- **Data items**:
┌──

-- ==== Sys2Proof/Machine/Operands.lean ====
section
/-! DEFINITION. Operand assembly (30_encoding R69): what the rules read from the state and from a command. -/

namespace Sys2Proof.Machine

/-- A meaning's answer. -/
abbrev Result := Host.Outcome State Fault Refusal

/-- `r`, the root size of the stream, as the rules use it (10_state R19). -/
def State.r (s : State) : Nat := s.root.toNat

/-- What the classification of a code depends on (30_encoding R55). -/
def State.codeContext (s : State) : CodeContext := ⟨s.r, s.n, s.prevV⟩

/-- The Clear Code of the stream (00_scope R7). -/
def State.clr (s : State) : Code := BitVec.ofNat 12 (clrCode s.r)

/-- The End-of-Information code of the stream (00_scope R7). -/
def State.eoi (s : State) : Code := BitVec.ofNat 12 (eoiCode s.r)

/-- The symbol a literal code stands for: code `c` maps 1:1 to symbol `c` (20_memory R38, log 17). -/
def symOfCode (c : Code) : Sym := c.setWidth 10

/-- The symbol operand of ENC_SYM on the symbol datapath (30_encoding R62, log 17). -/
def symOperand (x : BitVec 12) : Sym := x.setWidth 10

/-- The literal code of a symbol operand: symbol `x` is code `x` (41_dictionary R87). -/
def literalCode (x : BitVec 12) : Code := x

end Sys2Proof.Machine
end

└──

- **Work item**: Only lines containing "rules" belong in the answer; copy every such line from the records.

- **Result**:
/-! DEFINITION. Operand assembly (30_encoding R69): what the rules read from the state and from a command. -/
/-- `r`, the root size of the stream, as the rules use it (10_state R19). -/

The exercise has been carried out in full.